TASK:
What you produce should match the records exactly, line for line.

DATA FOR THIS EXERCISE:
-- ==== Sys2Proof/Machine/Sealing.lean ====
section
/-! DEFINITION. Sealing of pool lines, counter blocks, the integrity tree, the tables in HBM and the tier. -/

namespace Sys2Proof.Machine

/-! ### Working keys and the line cipher (R64, R118-R120) -/

/-- The bytes of a key. -/
def keyBytes (k : Key) : List Byte := leBytes 32 k.toNat

/-- A derived value of a glove's key (R64). -/
def derive (k : Key) (g : Nat) (label : String) : BitVec 256 :=
  Config.hkdfExpand (Config.hkdfExtract (List.replicate 48 0) (keyBytes k)) (ascii label ++ leBytes 2 g)

def kEnc (k : Key) (g : Nat) : Key := derive k g "TV8440 seal enc"
def hMac (k : Key) (g : Nat) : BitVec 128 := (derive k g "TV8440 seal hash").setWidth 128
def kPad (k : Key) (g : Nat) : Key := derive k g "TV8440 seal pad"

/-- The key check value (R72). -/
def keyCheck (k : Key) (g : Nat) : BitVec 64 :=
  (Config.hmac384 (keyBytes k) (ascii "TV8440 check" ++ leBytes 2 g)).setWidth 64

/-- The nonce block N_j of a line (R118): `bline` is the basket line address. -/
def nonce (g j gen bline major minor : Nat) : BitVec 128 :=
  BitVec.ofNat 128 (g + 2 ^ 10 * j + 2 ^ 16 * gen + 2 ^ 40 * bline + 2 ^ 80 * major + 2 ^ 120 * minor)

/-- 16-byte block j of a line. -/
def lineBlock (l : Line) (j : Nat) : BitVec 128 := l.extractLsb' (128 * j) 128

/-- A line of four blocks. -/
def lineOfBlocks (b0 b1 b2 b3 : BitVec 128) : Line := (b3 ++ b2 ++ b1 ++ b0).setWidth 512

/-- The key stream of a line (R119). -/
def linePad (k : Key) (g gen bline major minor : Nat) : Line :=
  let f (j : Nat) : BitVec 128 := Config.aes256 (kEnc k g) (nonce g j gen bline major minor)
  lineOfBlocks (f 0) (f 1) (f 2) (f 3)

/-- Encrypt or decrypt a line (R119). -/
def cipher (k : Key) (g gen bline major minor : Nat) (l : Line) : Line := l ^^^ linePad k g gen bline major minor

/-- The MAC of a sealed line (R120). -/
def lineMac (k : Key) (g gen bline major minor : Nat) (c : Line) : BitVec 64 :=
  let n0 := nonce g 0 gen bline major minor
  (Config.ghash (hMac k g) [lineBlock c 0, lineBlock c 1, lineBlock c 2, lineBlock c 3, n0] ^^^
    Config.aes256 (kPad k g) n0).setWidth 64

/-- The basket line address of a local line (R118). -/
def State.basketLine (s : State) (line : Nat) : Nat :=
  (0x100000000000 + s.boot.cfg.pos * 0x040000000000) / 64 + line

/-- The glove number that a Band slot seals under (R118): the home glove's for a guest slot. -/
def State.slotGlove (s : State) (b : Nat) : Nat := if b < 1024 then b else (s.slot b).glove

/-- The Band slot of a request (R122): the glove's home slot, or the guest slot that holds its key. -/
def State.reqSlot (s : State) (p : Packet) : Option Nat :=
  if !p.gloveValid then none
  else if p.home == s.boot.cfg.pos then (if (s.slot p.glove).valid then some p.glove else none)
  else (s.trust.band.find? (fun e => decide (1024 ≤ e.1) && e.2.valid && e.2.home == p.home && e.2.glove == p.glove)).map Prod.fst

RESPONSE TO THE EXERCISE:
-- ==== Sys2Proof/Machine/Sealing.lean ====
section
/-! DEFINITION. Sealing of pool lines, counter blocks, the integrity tree, the tables in HBM and the tier. -/

namespace Sys2Proof.Machine

/-! ### Working keys and the line cipher (R64, R118-R120) -/

/-- The bytes of a key. -/
def keyBytes (k : Key) : List Byte := leBytes 32 k.toNat

/-- A derived value of a glove's key (R64). -/
def derive (k : Key) (g : Nat) (label : String) : BitVec 256 :=
  Config.hkdfExpand (Config.hkdfExtract (List.replicate 48 0) (keyBytes k)) (ascii label ++ leBytes 2 g)

def kEnc (k : Key) (g : Nat) : Key := derive k g "TV8440 seal enc"
def hMac (k : Key) (g : Nat) : BitVec 128 := (derive k g "TV8440 seal hash").setWidth 128
def kPad (k : Key) (g : Nat) : Key := derive k g "TV8440 seal pad"

/-- The key check value (R72). -/
def keyCheck (k : Key) (g : Nat) : BitVec 64 :=
  (Config.hmac384 (keyBytes k) (ascii "TV8440 check" ++ leBytes 2 g)).setWidth 64

/-- The nonce block N_j of a line (R118): `bline` is the basket line address. -/
def nonce (g j gen bline major minor : Nat) : BitVec 128 :=
  BitVec.ofNat 128 (g + 2 ^ 10 * j + 2 ^ 16 * gen + 2 ^ 40 * bline + 2 ^ 80 * major + 2 ^ 120 * minor)

/-- 16-byte block j of a line. -/
def lineBlock (l : Line) (j : Nat) : BitVec 128 := l.extractLsb' (128 * j) 128

/-- A line of four blocks. -/
def lineOfBlocks (b0 b1 b2 b3 : BitVec 128) : Line := (b3 ++ b2 ++ b1 ++ b0).setWidth 512

/-- The key stream of a line (R119). -/
def linePad (k : Key) (g gen bline major minor : Nat) : Line :=
  let f (j : Nat) : BitVec 128 := Config.aes256 (kEnc k g) (nonce g j gen bline major minor)
  lineOfBlocks (f 0) (f 1) (f 2) (f 3)

/-- Encrypt or decrypt a line (R119). -/
def cipher (k : Key) (g gen bline major minor : Nat) (l : Line) : Line := l ^^^ linePad k g gen bline major minor

/-- The MAC of a sealed line (R120). -/
def lineMac (k : Key) (g gen bline major minor : Nat) (c : Line) : BitVec 64 :=
  let n0 := nonce g 0 gen bline major minor
  (Config.ghash (hMac k g) [lineBlock c 0, lineBlock c 1, lineBlock c 2, lineBlock c 3, n0] ^^^
    Config.aes256 (kPad k g) n0).setWidth 64

/-- The basket line address of a local line (R118). -/
def State.basketLine (s : State) (line : Nat) : Nat :=
  (0x100000000000 + s.boot.cfg.pos * 0x040000000000) / 64 + line

/-- The glove number that a Band slot seals under (R118): the home glove's for a guest slot. -/
def State.slotGlove (s : State) (b : Nat) : Nat := if b < 1024 then b else (s.slot b).glove

/-- The Band slot of a request (R122): the glove's home slot, or the guest slot that holds its key. -/
def State.reqSlot (s : State) (p : Packet) : Option Nat :=
  if !p.gloveValid then none
  else if p.home == s.boot.cfg.pos then (if (s.slot p.glove).valid then some p.glove else none)
  else (s.trust.band.find? (fun e => decide (1024 ≤ e.1) && e.2.valid && e.2.home == p.home && e.2.glove == p.glove)).map Prod.fst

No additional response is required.